Let $A$ be a ring and $I_0\supset I_1\supset I_2\supset\ldots$ a decreasing sequence of ideals. Let $R_i=A/I_i$ be the factor ring of $A$ by the ideal $I_i.$ Let $f_i:R_{i+1}\rightarrow R_i$ be the canonical homomorphism. Denote by $R$ the inverse limite of the sequence $(R_i, f_i)$. Suppose that $R$ is a reversible ring, that is, for $a, b\in R$ we have $ab=0\Rightarrow ba=0$. It is true that each ring $R_i$ is also reversible?
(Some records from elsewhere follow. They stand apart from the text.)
/-- R310, R319 to R325, R327, R339: the way of a Pod back into service. A reset wipes its memories and ends in RETIRED,
REJOINING or RELOADING; a copy pass and the final copy bring the primary's memories, and the final one its images, with
STANDBY and event 123; a rejoin without a stall in 64 boundaries is held until REJOIN is written; a reload with a good
image waits for the boundary, and one without, or with a read error, retires the Pod. R31, R334 to R337, R461: debuggers.
DEBUG_ATTACH to a Pod that is not split, whatever its state (DEDUCED, log entry 112), is granted while DBG is enabled and CRIT does not refuse it, in
FIELD for Pods 4 and 5 only: it breaks the lockstep with event 122 and forces the pair SAFE, and the lockstep stays broken
after DEBUG_DETACH; an attach to a Pod whose lockstep is broken already only sets DBG, as SPLIT_DEBUG_ATTACH to a Pea of a
split Pod does. DEBUG_PORT_REFUSAL: without DBG a read at the port answers data 0 and a refusal, and no other request has
an effect. -/
def Obligations.PodReturn : Prop :=
  (∀ (s : State) (p : Fin 6), s.Awake →
    let h := s.hw
    let q := otherPod p
    (h.podState p = podResetting →
      ∃ u, exec (.podResetDone p) s = .next (s.withHw u) ∧
        (∀ a, a < 2 ^ 32 → Store.get (fun _ => 0) u.priv (privKey p a) = 0) ∧
        ((h.pod p).retire ≠ 0 → u.podState p = podRetired ∧ u.get F.POD_STAT_RCAUSE p = (h.pod p).retire % 16) ∧
        ((h.pod p).retire = 0 → h.on F.POD_STAT_LOCKSTEP_BROKEN p = false →
          u.podState p = if (h.pod p).plan = .rejoin ∧ h.podState q ≠ podRetired then podRejoining else podReloading) ∧
        ((h.pod p).retire = 0 → h.on F.POD_STAT_LOCKSTEP_BROKEN p = true → u.podState p = podResetting)) ∧
    (∀ src, h.podState p = podRejoining → h.primaryOf (pairOf p) = some src → Store.wf (fun _ => 0) h.priv = true →
      ((h.pod p).phase = .copying → ∃ u, exec (.rejoinPassDone p) s = .next (s.withHw u) ∧ (u.pod p).phase = .copied ∧
        u.get F.POD_REJ_PASSES p = min (h.get F.POD_REJ_PASSES p + 1) 255 ∧
        ∀ a, a < 2 ^ 32 → Store.get (fun _ => 0) u.priv (privKey p a) = Store.get (fun _ => 0) h.priv (privKey src a)) ∧
      ((h.pod p).phase = .stalled → h.on F.POD_STAT_LOCKSTEP_BROKEN p = false → ∃ u, exec (.rejoinComplete p) s = .next (s.withHw u) ∧ u.podState p = podStandby ∧
        u.get F.POD_MMCNT_REJOINS p = min (h.get F.POD_MMCNT_REJOINS p + 1) 65535 ∧ u.bitOf F.EVT_PEND_PEND 3 27 = true ∧
        (∀ n, n < 256 → u.image p (slotSfn n) = h.image src (slotSfn n)) ∧
        (∀ k ∈ outputSlots, u.image p k = h.image src k) ∧
        ∀ a, a < 2 ^ 32 → Store.get (fun _ => 0) u.priv (privKey p a) = Store.get (fun _ => 0) h.priv (privKey src a))) ∧
    (h.podState p = podRejoining → (h.pod p).phase = .copied ∨ (h.pod p).phase = .copying → 64 ≤ (h.pod p).tries →
      ∃ u, exec (.rejoinAbandon p) s = .next (s.withHw u) ∧ u.on F.POD_STAT_REJFAIL p = true ∧ u.podState p = podRejoining) ∧
    (∀ (m : Master) (v : Word), h.present m = true → h.tmrSettle.granted m .POD_CTL p = true →
      ∃ u, exec (.rejoinRestart m p v) s = .next (s.withHw u) ∧ u.on F.POD_STAT_REJFAIL p = false ∧
        (h.on F.POD_STAT_REJFAIL p = true → (u.pod p).phase = .held ∧ (u.pod p).tries = 0) ∧
        (h.on F.POD_STAT_REJFAIL p = false → u = h.tmrSettle)) ∧
    (h.podState p = podReloading →
      (∀ i d, h.goodImage (pairOf p) = some (i, d) → ∀ ce, ∃ u, exec (.podReloadDone p ⟨none, ce⟩) s = .next (s.withHw u) ∧
        u.get F.DDR_CECNT_COUNT 0 = min (h.get F.DDR_CECNT_COUNT 0 + ce) (2 ^ 32 - 1) ∧
        (∀ k < i.length, i.length ≤ 131072 → Store.get (fun _ => 0) u.priv (privKey p (0x80000000 + k)) = i.getD k 0) ∧
        if (h.pod p).plan = .idle then u.podState p = podIdle else (u.pod p).loaded = true) ∧
      (h.goodImage (pairOf p) = none → ∀ ce, ∃ u, exec (.podReloadDone p ⟨none, ce⟩) s = .next (s.withHw u) ∧
        u.podState p = podRetired ∧ u.get F.POD_STAT_RCAUSE p = rcReload) ∧
      ∀ off ce, ∃ u, exec (.podReloadDone p ⟨some off, ce⟩) s = .next (s.withHw u) ∧ u.podState p = podRetired ∧
        u.get F.POD_STAT_RCAUSE p = rcReload ∧ u.on F.DDR_EVT_UE 0 = true)) ∧
  (∀ (s : State) (p : Fin 6), s.Awake →
    let h := s.hw
    let allowed := h.on F.SEC_STAT_DBG_EN 0 = true ∧ h.bitOf F.OTP_CRIT_VALUE 0 2 = false ∧ (h.get F.GLB_LIFE_LC 0 = 2 → 4 ≤ p.val)
    (allowed → h.on F.POD_STAT_LOCKSTEP_BROKEN p = false → h.podState p ≠ podSplit → ∃ u, exec (.debugAttach p) s = .next (s.withHw u) ∧
      u.on F.POD_STAT_LOCKSTEP_BROKEN p = true ∧ u.on F.POD_STAT_DBG p = true ∧ u.forcedPair (pairOf p) = true ∧
      u.bitOf F.EVT_PEND_PEND 3 26 = true ∧ u.lockstep p = false) ∧
    (allowed → h.on F.POD_STAT_LOCKSTEP_BROKEN p = true →
      exec (.debugAttach p) s = .next (s.withHw (h.setB F.POD_STAT_DBG p true))) ∧
    (¬ allowed ∨ (h.on F.POD_STAT_LOCKSTEP_BROKEN p = false ∧ h.podState p = podSplit) → exec (.debugAttach p) s = .next s) ∧
    (exec (.debugDetach p) s = .next (s.withHw (h.setB F.POD_STAT_DBG p false))) ∧
    (h.on F.SEC_STAT_DBG_EN 0 = true → h.podState p = podSplit →
      exec (.splitDebugAttach p) s = .next (s.withHw (h.setB F.POD_STAT_DBG p true))) ∧
    (h.on F.SEC_STAT_DBG_EN 0 = false ∨ h.podState p ≠ podSplit → exec (.splitDebugAttach p) s = .next s) ∧
    (h.on F.SEC_STAT_DBG_EN 0 = false → exec (.debugPortRefusal .read) s = .next (s.withHw { h with bus := 0, resp := .refused }) ∧
      ∀ q, q ≠ .read → exec (.debugPortRefusal q) s = .next s))

/-- R340, R342, R343, R347, R349, R358: what a tick does. The prescaler of a running timer that is not chained expires
PSC + 1 clocks after it last did. Below the top, CNT then goes up by one. At or above RELOAD_ACT it goes to 0 with WRAP
set, the preloads become active unless IMM is 1, PWM drives OUT to 1, or to 0 where CMP_ACT is 0, ONESHOT clears EN, and a timer chained to it ticks
in the same clock. After a change of CNT that meets CMP_ACT the clock sets CMP and drives OUT by OUTMODE. A timer that
does not run, is chained, or whose prescaler runs yet is not ticked. R344 to R346: a capture. The source gives an edge
when its level has stood at the other value for FLT + 1 clocks, the running one among them, or at its pulse; of the edges that CAPEDGE selects every
(DIV + 1)th captures CNT into TMR_CAP with CAP, and with CAPOVR where CAP stood; CAPRST then takes CNT to 0. TMR_CAPTURE
names its edge (DEDUCED, log entry 57); where the state does not show that edge nothing changes. R341, R342, R346, R348, R349, R351: writes of a timer's registers by a master that its binding
lets in. TMR_CTL keeps CNT and takes its fields, CHAIN of timer 0 staying 0; EN written 1 starts prescaler and edge
count again; a preload becomes active at once with IMM (the model's choice, log entry 79: R342 says in the clock after the write) and
at the next wrap without; a write of TMR_CNT in a clock in
which the counter changed is lost; a capture source that is the timer's own compare output is not taken, and the edge
count starts again. -/
def Obligations.TimerUnits : Prop :=
  (∀ (s : State) (n : Fin 32), s.Awake →
    let h := s.hw
    let due := h.on F.TMR_CTL_EN n = true ∧ h.on F.TMR_CTL_CHAIN n = false ∧ (h.timer n).start + (h.timer n).psc + 1 ≤ h.time
    let top := h.get F.TMR_RELOAD_ACT_VALUE n ≤ h.get F.TMR_CNT_COUNT n
    (due → ¬ top → ∃ u, exec (.tmrTick n) s = .next (s.withHw u) ∧
      u.get F.TMR_CNT_COUNT n = h.get F.TMR_CNT_COUNT n + 1 ∧ (u.timer n).due = true ∧
      (u.timer n).start = (h.timer n).start + (h.timer n).psc + 1 ∧
      u.word .TMR_CTL n = h.word .TMR_CTL n ∧ ∀ k, k ≠ (n : Nat) → u.word .TMR_CNT k = h.word .TMR_CNT k) ∧
    (due → top → ∃ u, exec (.tmrWrap n) s = .next (s.withHw u) ∧ u.get F.TMR_CNT_COUNT n = 0 ∧
      (if h.on F.TMR_CTL_IMM n then u.word .TMR_RELOAD_ACT n = h.word .TMR_RELOAD_ACT n ∧ u.word .TMR_CMP_ACT n = h.word .TMR_CMP_ACT n ∧
          (u.timer n).psc = (h.timer n).psc
        else u.get F.TMR_RELOAD_ACT_VALUE n = h.get F.TMR_RELOAD_VALUE n ∧ u.get F.TMR_CMP_ACT_VALUE n = h.get F.TMR_CMP_VALUE n ∧
          (u.timer n).psc = h.get F.TMR_CTL_PSC n) ∧
      u.on (tmrFlag tfWrap) n = true ∧ u.on F.TMR_CTL_EN n = !h.on F.TMR_CTL_ONESHOT n ∧
      (h.get F.TMR_CTL_OUTMODE n = omPwm → u.on F.TMR_STAT_OUT n = decide (u.get F.TMR_CMP_ACT_VALUE n ≠ 0)) ∧
      (n.val < 31 → u.get F.TMR_CNT_COUNT (n + 1) =
        if h.on F.TMR_CTL_EN (n + 1) = true ∧ h.on F.TMR_CTL_CHAIN (n + 1) = true then
          (if h.get F.TMR_RELOAD_ACT_VALUE (n + 1) ≤ h.get F.TMR_CNT_COUNT (n + 1) then 0 else h.get F.TMR_CNT_COUNT (n + 1) + 1)
        else h.get F.TMR_CNT_COUNT (n + 1))) ∧
    (¬ due ∨ top → exec (.tmrTick n) s = .next s) ∧ (¬ due ∨ ¬ top → exec (.tmrWrap n) s = .next s) ∧
    ∃ u, exec (.tmrCompareMatch n) s = .next (s.withHw u) ∧ (u.timer n).due = false ∧
      ((h.timer n).due = true → h.get F.TMR_CNT_COUNT n = h.get F.TMR_CMP_ACT_VALUE n →
        u.on (tmrFlag tfCmp) n = true ∧
        u.on F.TMR_STAT_OUT n =
          (let m := h.get F.TMR_CTL_OUTMODE n
           if m = omSet then true else if m = omClear ∨ m = omPwm then false
           else if m = omToggle then !h.on F.TMR_STAT_OUT n else h.on F.TMR_STAT_OUT n)) ∧
      ((h.timer n).due = false → u.word .TMR_STAT n = h.word .TMR_STAT n)) ∧
  (∀ (s : State) (n : Fin 32) (src : Fin 256) (rising sameClock : Bool), s.Awake →
    let h := s.hw
    let t := h.timer n
    let edge := h.get F.TMR_CTL_CAPEDGE n
    let level := h.captureLevel src
    let found := h.on F.TMR_CTL_EN n = true ∧ h.get F.TMR_CAPCFG_SRC n = src.val ∧
      (sameClock = true ↔ t.moved = some h.time) ∧
      if levelSource src then level = rising ∧ level ≠ t.level ∧ h.get F.TMR_CAPCFG_FLT n ≤ t.held else src.val ∈ h.pulses.drop t.taken
    let selected := levelSource src = false ∨ edge = 2 ∨ (edge = 0 ∧ level = true) ∨ (edge = 1 ∧ level = false)
    (¬ found → exec (.tmrCapture n src rising sameClock) s = .next s) ∧
    (found → ∃ u, exec (.tmrCapture n src rising sameClock) s = .next (s.withHw u) ∧ (levelSource src = true → (u.timer n).level = level ∧ (u.timer n).held = 0) ∧
      (¬ selected → u.regs = h.regs ∧ (u.timer n).edges = t.edges) ∧
      (selected → t.edges < h.get F.TMR_CAPCFG_DIV n → u.regs = h.regs ∧ (u.timer n).edges = t.edges + 1) ∧
      (selected → h.get F.TMR_CAPCFG_DIV n ≤ t.edges → (u.timer n).edges = 0 ∧ (h.on F.TMR_CTL_CAPEN n = false → u.regs = h.regs) ∧
        (h.on F.TMR_CTL_CAPEN n = true →
          u.get F.TMR_CAP_VALUE n = h.get F.TMR_CNT_COUNT n ∧ u.on (tmrFlag tfCap) n = true ∧
          u.on (tmrFlag tfCapovr) n = (h.on (tmrFlag tfCapovr) n || h.on (tmrFlag tfCap) n) ∧
          u.get F.TMR_CNT_COUNT n = if h.on F.TMR_CTL_CAPRST n then 0 else h.get F.TMR_CNT_COUNT n)))) ∧
  (∀ (s : State) (m : Master) (n : Fin 32) (v : Word), s.Awake → s.hw.present m = true →
    let h := s.hw.tmrSettle
    (h.granted m .TMR_CTL n = true → ∃ u, exec (.tmrEnable m n v) s = .next (s.withHw u) ∧ u.on F.TMR_CTL_EN n = wbit v 0 ∧
      u.on F.TMR_CTL_IMM n = wbit v 1 ∧ u.on F.TMR_CTL_ONESHOT n = wbit v 2 ∧
      u.on F.TMR_CTL_CHAIN n = (wbit v 3 && decide (n.val ≠ 0)) ∧ u.get F.TMR_CTL_PSC n = nfield v.toNat 16 16 ∧
      u.word .TMR_CNT n = h.word .TMR_CNT n ∧ (wbit v 1 = true → (u.timer n).psc = nfield v.toNat 16 16) ∧
      (wbit v 0 = true → (u.timer n).edges = 0 ∧ (u.timer n).start = h.time)) ∧
    (h.granted m .TMR_RELOAD n = true → ∃ u, exec (.tmrPreload m .reload n v) s = .next (s.withHw u) ∧
      u.word .TMR_RELOAD n = v ∧ u.word .TMR_RELOAD_ACT n = if h.on F.TMR_CTL_IMM n then v else h.word .TMR_RELOAD_ACT n) ∧
    (h.granted m .TMR_CMP n = true → ∃ u, exec (.tmrPreload m .cmp n v) s = .next (s.withHw u) ∧
      u.word .TMR_CMP n = v ∧ u.word .TMR_CMP_ACT n = if h.on F.TMR_CTL_IMM n then v else h.word .TMR_CMP_ACT n) ∧
    (∀ a, h.granted m .TMR_CNT n = true → s.hw.memPlace m a 4 = none → a % 4 = 0 → decodeReg a = some (.TMR_CNT, n.val) →
      ∃ u, exec (.registerWrite m a 4 v.toNat) s = .next (s.withHw u) ∧
        u.word .TMR_CNT n = if (h.timer n).moved = some h.time then h.word .TMR_CNT n else v) ∧
    (h.granted m .TMR_CAPCFG n = true → ∃ u, exec (.tmrCapcfg m n v) s = .next (s.withHw u) ∧
      u.get F.TMR_CAPCFG_DIV n = nfield v.toNat 16 8 ∧ u.get F.TMR_CAPCFG_FLT n = nfield v.toNat 8 8 ∧ (u.timer n).edges = 0 ∧
      u.get F.TMR_CAPCFG_SRC n =
        (let k := nfield v.toNat 0 8
         if k ≤ 0xC1 ∨ (0xE0 ≤ k ∧ k ≠ 0xE0 + n.val) then k else h.get F.TMR_CAPCFG_SRC n)))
Following on from Martin Brandenburg's remark, to answer the question in the negative it is enough to find a ring $R$ with no zerodivisors which has a nonreversible ring ($S$, say) as a proper homomorphic image. In a reversible ring, the right annihilator of an element is also its left annihilator, and as such, a twosided ideal. So any simple ring with zero divisors is not reversible. For a concrete example, we can take $R$ to be the universal enveloping algebra of $\mathfrak{sl}_2(\mathbb{C})$ and $S$ the ring of $2 \times 2$ matrices over $\mathbb{C}$. Since $R$ has an irreducible twodimensional module (the natural representation of $\mathfrak{sl}_2$), there is a surjection $R \twoheadrightarrow S$. Then $R$ is a domain, hence reversible, and $S$ is a simple ring with zero divisors, hence nonreversible. Indeed, if $e_{ij} \in S$ are the standard matrix units, then $e_{12}e_{11} = 0$ whilst $e_{11}e_{12} \neq 0$.